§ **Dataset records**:

==*==

-- ==== Sys2Proof/Laws/State.lean ====
section
/-! SUPPORT. Sys2Proof/Laws/State.lean: what each update of the state leaves: every field and every part it does not name reads as
before, and the part it names reads as written. -/
namespace Sys2Proof.Machine

variable (s : State)

/-! ### setCore -/

@[simp] theorem State.setCore_core (n : Nat) (x : Core) : (s.setCore n x).core n = x := by simp [State.setCore, State.core]
theorem State.setCore_core_ne (n : Nat) (x : Core) {m : Nat} (h : m ≠ n) : (s.setCore n x).core m = s.core m := by
  simp [State.setCore, State.core, Tbl.get_set_ne _ _ _ h]
@[simp] theorem State.setCore_setCore (n : Nat) (x : Core) (y) : (s.setCore n x).setCore n y = s.setCore n y := by simp [State.setCore]
@[simp] theorem State.setCore_cfg (n : Nat) (x : Core) : (s.setCore n x).cfg = s.cfg := rfl
@[simp] theorem State.setCore_lay (n : Nat) (x : Core) : (s.setCore n x).lay = s.lay := rfl
@[simp] theorem State.setCore_parts (n : Nat) (x : Core) : (s.setCore n x).parts = s.parts := rfl
@[simp] theorem State.setCore_mems (n : Nat) (x : Core) : (s.setCore n x).mems = s.mems := rfl
@[simp] theorem State.setCore_trl (n : Nat) (x : Core) : (s.setCore n x).trl = s.trl := rfl
@[simp] theorem State.setCore_blv (n : Nat) (x : Core) : (s.setCore n x).blv = s.blv := rfl
@[simp] theorem State.setCore_gth (n : Nat) (x : Core) : (s.setCore n x).gth = s.gth := rfl
@[simp] theorem State.setCore_alm (n : Nat) (x : Core) : (s.setCore n x).alm = s.alm := rfl
@[simp] theorem State.setCore_boot (n : Nat) (x : Core) : (s.setCore n x).boot = s.boot := rfl
@[simp] theorem State.setCore_pins (n : Nat) (x : Core) : (s.setCore n x).pins = s.pins := rfl
@[simp] theorem State.setCore_latch (n : Nat) (x : Core) : (s.setCore n x).latch = s.latch := rfl
@[simp] theorem State.setCore_readOut (n : Nat) (x : Core) : (s.setCore n x).readOut = s.readOut := rfl
@[simp] theorem State.setCore_irqs (n : Nat) (x : Core) : (s.setCore n x).irqs = s.irqs := rfl
@[simp] theorem State.setCore_now (n : Nat) (x : Core) : (s.setCore n x).now = s.now := rfl
@[simp] theorem State.setCore_freeCount (n : Nat) (x : Core) : (s.setCore n x).freeCount = s.freeCount := rfl
@[simp] theorem State.setCore_pending (n : Nat) (x : Core) : (s.setCore n x).pending = s.pending := rfl
@[simp] theorem State.setCore_ctx (n : Nat) (x : Core) (m : Nat) : (s.setCore n x).ctx m = s.ctx m := rfl
@[simp] theorem State.setCore_sched (n : Nat) (x : Core) (m : Nat) : (s.setCore n x).sched m = s.sched m := rfl
@[simp] theorem State.setCore_xlate (n : Nat) (x : Core) (m : Nat) : (s.setCore n x).xlate m = s.xlate m := rfl
@[simp] theorem State.setCore_upd (n : Nat) (x : Core) (m : Nat) : (s.setCore n x).upd m = s.upd m := rfl
@[simp] theorem State.setCore_prot (n : Nat) (x : Core) (m : Nat) : (s.setCore n x).prot m = s.prot m := rfl
@[simp] theorem State.setCore_job (n : Nat) (x : Core) (m : Nat) : (s.setCore n x).job m = s.job m := rfl
@[simp] theorem State.setCore_lnt (n : Nat) (x : Core) (m : Nat) : (s.setCore n x).lnt m = s.lnt m := rfl
@[simp] theorem State.setCore_stkCtl (n : Nat) (x : Core) (m : Nat) : (s.setCore n x).stkCtl m = s.stkCtl m := rfl
@[simp] theorem State.setCore_updReg (n : Nat) (x : Core) (m : Nat) : (s.setCore n x).updReg m = s.updReg m := rfl
@[simp] theorem State.setCore_chk (n : Nat) (x : Core) (m : Nat) : (s.setCore n x).chk m = s.chk m := rfl
@[simp] theorem State.setCore_mq (n : Nat) (x : Core) (m : Nat) : (s.setCore n x).mq m = s.mq m := rfl
@[simp] theorem State.setCore_port (n : Nat) (x : Core) (m : Nat) : (s.setCore n x).port m = s.port m := rfl
@[simp] theorem State.setCore_tport (n : Nat) (x : Core) (m : Nat) : (s.setCore n x).tport m = s.tport m := rfl
@[simp] theorem State.setCore_pool (n : Nat) (x : Core) (m : Nat) : (s.setCore n x).pool m = s.pool m := rfl
@[simp] theorem State.setCore_entry (n : Nat) (x : Core) (m : Nat) : (s.setCore n x).entry m = s.entry m := rfl
@[simp] theorem State.setCore_var (n : Nat) (x : Core) : (s.setCore n x).var = s.var := rfl

/-! ### setCtx -/

@[simp] theorem State.setCtx_ctx (n : Nat) (x : Ctx) : (s.setCtx n x).ctx n = x := by simp [State.setCtx, State.ctx]
theorem State.setCtx_ctx_ne (n : Nat) (x : Ctx) {m : Nat} (h : m ≠ n) : (s.setCtx n x).ctx m = s.ctx m := by
  simp [State.setCtx, State.ctx, Tbl.get_set_ne _ _ _ h]
@[simp] theorem State.setCtx_setCtx (n : Nat) (x : Ctx) (y) : (s.setCtx n x).setCtx n y = s.setCtx n y := by simp [State.setCtx]
@[simp] theorem State.setCtx_cfg (n : Nat) (x : Ctx) : (s.setCtx n x).cfg = s.cfg := rfl
@[simp] theorem State.setCtx_lay (n : Nat) (x : Ctx) : (s.setCtx n x).lay = s.lay := rfl
@[simp] theorem State.setCtx_units (n : Nat) (x : Ctx) : (s.setCtx n x).units = s.units := rfl
@[simp] theorem State.setCtx_mems (n : Nat) (x : Ctx) : (s.setCtx n x).mems = s.mems := rfl
@[simp] theorem State.setCtx_trl (n : Nat) (x : Ctx) : (s.setCtx n x).trl = s.trl := rfl
@[simp] theorem State.setCtx_blv (n : Nat) (x : Ctx) : (s.setCtx n x).blv = s.blv := rfl
@[simp] theorem State.setCtx_gth (n : Nat) (x : Ctx) : (s.setCtx n x).gth = s.gth := rfl
@[simp] theorem State.setCtx_alm (n : Nat) (x : Ctx) : (s.setCtx n x).alm = s.alm := rfl
@[simp] theorem State.setCtx_boot (n : Nat) (x : Ctx) : (s.setCtx n x).boot = s.boot := rfl
@[simp] theorem State.setCtx_pins (n : Nat) (x : Ctx) : (s.setCtx n x).pins = s.pins := rfl
@[simp] theorem State.setCtx_latch (n : Nat) (x : Ctx) : (s.setCtx n x).latch = s.latch := rfl
@[simp] theorem State.setCtx_readOut (n : Nat) (x : Ctx) : (s.setCtx n x).readOut = s.readOut := rfl
@[simp] theorem State.setCtx_irqs (n : Nat) (x : Ctx) : (s.setCtx n x).irqs = s.irqs := rfl
@[simp] theorem State.setCtx_now (n : Nat) (x : Ctx) : (s.setCtx n x).now = s.now := rfl
@[simp] theorem State.setCtx_freeCount (n : Nat) (x : Ctx) : (s.setCtx n x).freeCount = s.freeCount := rfl
@[simp] theorem State.setCtx_pending (n : Nat) (x : Ctx) : (s.setCtx n x).pending = s.pending := rfl
@[simp] theorem State.setCtx_core (n : Nat) (x : Ctx) (m : Nat) : (s.setCtx n x).core m = s.core m := rfl
@[simp] theorem State.setCtx_sched (n : Nat) (x : Ctx) (m : Nat) : (s.setCtx n x).sched m = s.sched m := rfl
@[simp] theorem State.setCtx_xlate (n : Nat) (x : Ctx) (m : Nat) : (s.setCtx n x).xlate m = s.xlate m := rfl
@[simp] theorem State.setCtx_upd (n : Nat) (x : Ctx) (m : Nat) : (s.setCtx n x).upd m = s.upd m := rfl
@[simp] theorem State.setCtx_prot (n : Nat) (x : Ctx) (m : Nat) : (s.setCtx n x).prot m = s.prot m := rfl
@[simp] theorem State.setCtx_job (n : Nat) (x : Ctx) (m : Nat) : (s.setCtx n x).job m = s.job m := rfl
@[simp] theorem State.setCtx_lnt (n : Nat) (x : Ctx) (m : Nat) : (s.setCtx n x).lnt m = s.lnt m := rfl
@[simp] theorem State.setCtx_stkCtl (n : Nat) (x : Ctx) (m : Nat) : (s.setCtx n x).stkCtl m = s.stkCtl m := rfl
@[simp] theorem State.setCtx_updReg (n : Nat) (x : Ctx) (m : Nat) : (s.setCtx n x).updReg m = s.updReg m := rfl
@[simp] theorem State.setCtx_chk (n : Nat) (x : Ctx) (m : Nat) : (s.setCtx n x).chk m = s.chk m := rfl
@[simp] theorem State.setCtx_mq (n : Nat) (x : Ctx) (m : Nat) : (s.setCtx n x).mq m = s.mq m := rfl
@[simp] theorem State.setCtx_port (n : Nat) (x : Ctx) (m : Nat) : (s.setCtx n x).port m = s.port m := rfl
@[simp] theorem State.setCtx_tport (n : Nat) (x : Ctx) (m : Nat) : (s.setCtx n x).tport m = s.tport m := rfl
@[simp] theorem State.setCtx_pool (n : Nat) (x : Ctx) (m : Nat) : (s.setCtx n x).pool m = s.pool m := rfl
@[simp] theorem State.setCtx_entry (n : Nat) (x : Ctx) (m : Nat) : (s.setCtx n x).entry m = s.entry m := rfl
@[simp] theorem State.setCtx_var (n : Nat) (x : Ctx) : (s.setCtx n x).var = s.var := rfl

/-! ### setSched -/

@[simp] theorem State.setSched_sched (n : Nat) (x : Sched) : (s.setSched n x).sched n = x := by simp [State.setSched, State.sched]
theorem State.setSched_sched_ne (n : Nat) (x : Sched) {m : Nat} (h : m ≠ n) : (s.setSched n x).sched m = s.sched m := by
  simp [State.setSched, State.sched, Tbl.get_set_ne _ _ _ h]
@[simp] theorem State.setSched_setSched (n : Nat) (x : Sched) (y) : (s.setSched n x).setSched n y = s.setSched n y := by simp [State.setSched]
@[simp] theorem State.setSched_cfg (n : Nat) (x : Sched) : (s.setSched n x).cfg = s.cfg := rfl
@[simp] theorem State.setSched_lay (n : Nat) (x : Sched) : (s.setSched n x).lay = s.lay := rfl
@[simp] theorem State.setSched_units (n : Nat) (x : Sched) : (s.setSched n x).units = s.units := rfl
@[simp] theorem State.setSched_mems (n : Nat) (x : Sched) : (s.setSched n x).mems = s.mems := rfl
@[simp] theorem State.setSched_trl (n : Nat) (x : Sched) : (s.setSched n x).trl = s.trl := rfl
@[simp] theorem State.setSched_blv (n : Nat) (x : Sched) : (s.setSched n x).blv = s.blv := rfl
@[simp] theorem State.setSched_gth (n : Nat) (x : Sched) : (s.setSched n x).gth = s.gth := rfl
@[simp] theorem State.setSched_alm (n : Nat) (x : Sched) : (s.setSched n x).alm = s.alm := rfl
@[simp] theorem State.setSched_boot (n : Nat) (x : Sched) : (s.setSched n x).boot = s.boot := rfl
@[simp] theorem State.setSched_pins (n : Nat) (x : Sched) : (s.setSched n x).pins = s.pins := rfl
@[simp] theorem State.setSched_latch (n : Nat) (x : Sched) : (s.setSched n x).latch = s.latch := rfl
@[simp] theorem State.setSched_readOut (n : Nat) (x : Sched) : (s.setSched n x).readOut = s.readOut := rfl
@[simp] theorem State.setSched_irqs (n : Nat) (x : Sched) : (s.setSched n x).irqs = s.irqs := rfl
@[simp] theorem State.setSched_now (n : Nat) (x : Sched) : (s.setSched n x).now = s.now := rfl
@[simp] theorem State.setSched_freeCount (n : Nat) (x : Sched) : (s.setSched n x).freeCount = s.freeCount := rfl
@[simp] theorem State.setSched_pending (n : Nat) (x : Sched) : (s.setSched n x).pending = s.pending := rfl
@[simp] theorem State.setSched_core (n : Nat) (x : Sched) (m : Nat) : (s.setSched n x).core m = s.core m := rfl
@[simp] theorem State.setSched_ctx (n : Nat) (x : Sched) (m : Nat) : (s.setSched n x).ctx m = s.ctx m := rfl
@[simp] theorem State.setSched_xlate (n : Nat) (x : Sched) (m : Nat) : (s.setSched n x).xlate m = s.xlate m := rfl
@[simp] theorem State.setSched_upd (n : Nat) (x : Sched) (m : Nat) : (s.setSched n x).upd m = s.upd m := rfl
@[simp] theorem State.setSched_prot (n : Nat) (x : Sched) (m : Nat) : (s.setSched n x).prot m = s.prot m := rfl
@[simp] theorem State.setSched_job (n : Nat) (x : Sched) (m : Nat) : (s.setSched n x).job m = s.job m := rfl
@[simp] theorem State.setSched_lnt (n : Nat) (x : Sched) (m : Nat) : (s.setSched n x).lnt m = s.lnt m := rfl
@[simp] theorem State.setSched_stkCtl (n : Nat) (x : Sched) (m : Nat) : (s.setSched n x).stkCtl m = s.stkCtl m := rfl
@[simp] theorem State.setSched_updReg (n : Nat) (x : Sched) (m : Nat) : (s.setSched n x).updReg m = s.updReg m := rfl
@[simp] theorem State.setSched_chk (n : Nat) (x : Sched) (m : Nat) : (s.setSched n x).chk m = s.chk m := rfl
@[simp] theorem State.setSched_mq (n : Nat) (x : Sched) (m : Nat) : (s.setSched n x).mq m = s.mq m := rfl
@[simp] theorem State.setSched_port (n : Nat) (x : Sched) (m : Nat) : (s.setSched n x).port m = s.port m := rfl
@[simp] theorem State.setSched_tport (n : Nat) (x : Sched) (m : Nat) : (s.setSched n x).tport m = s.tport m := rfl
@[simp] theorem State.setSched_pool (n : Nat) (x : Sched) (m : Nat) : (s.setSched n x).pool m = s.pool m := rfl
@[simp] theorem State.setSched_entry (n : Nat) (x : Sched) (m : Nat) : (s.setSched n x).entry m = s.entry m := rfl
@[simp] theorem State.setSched_var (n : Nat) (x : Sched) : (s.setSched n x).var = s.var := rfl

==*==

§ **Activity**:
The required answer is the run of lines above, starting at the line with "theorem State.setCtx_prot (n" and ending at the line with "simp [State.setSched, State.sched]", reproduced exactly with both ends.

§ **Finished task**:
@[simp] theorem State.setCtx_prot (n : Nat) (x : Ctx) (m : Nat) : (s.setCtx n x).prot m = s.prot m := rfl
@[simp] theorem State.setCtx_job (n : Nat) (x : Ctx) (m : Nat) : (s.setCtx n x).job m = s.job m := rfl
@[simp] theorem State.setCtx_lnt (n : Nat) (x : Ctx) (m : Nat) : (s.setCtx n x).lnt m = s.lnt m := rfl
@[simp] theorem State.setCtx_stkCtl (n : Nat) (x : Ctx) (m : Nat) : (s.setCtx n x).stkCtl m = s.stkCtl m := rfl
@[simp] theorem State.setCtx_updReg (n : Nat) (x : Ctx) (m : Nat) : (s.setCtx n x).updReg m = s.updReg m := rfl
@[simp] theorem State.setCtx_chk (n : Nat) (x : Ctx) (m : Nat) : (s.setCtx n x).chk m = s.chk m := rfl
@[simp] theorem State.setCtx_mq (n : Nat) (x : Ctx) (m : Nat) : (s.setCtx n x).mq m = s.mq m := rfl
@[simp] theorem State.setCtx_port (n : Nat) (x : Ctx) (m : Nat) : (s.setCtx n x).port m = s.port m := rfl
@[simp] theorem State.setCtx_tport (n : Nat) (x : Ctx) (m : Nat) : (s.setCtx n x).tport m = s.tport m := rfl
@[simp] theorem State.setCtx_pool (n : Nat) (x : Ctx) (m : Nat) : (s.setCtx n x).pool m = s.pool m := rfl
@[simp] theorem State.setCtx_entry (n : Nat) (x : Ctx) (m : Nat) : (s.setCtx n x).entry m = s.entry m := rfl
@[simp] theorem State.setCtx_var (n : Nat) (x : Ctx) : (s.setCtx n x).var = s.var := rfl

/-! ### setSched -/

@[simp] theorem State.setSched_sched (n : Nat) (x : Sched) : (s.setSched n x).sched n = x := by simp [State.setSched, State.sched]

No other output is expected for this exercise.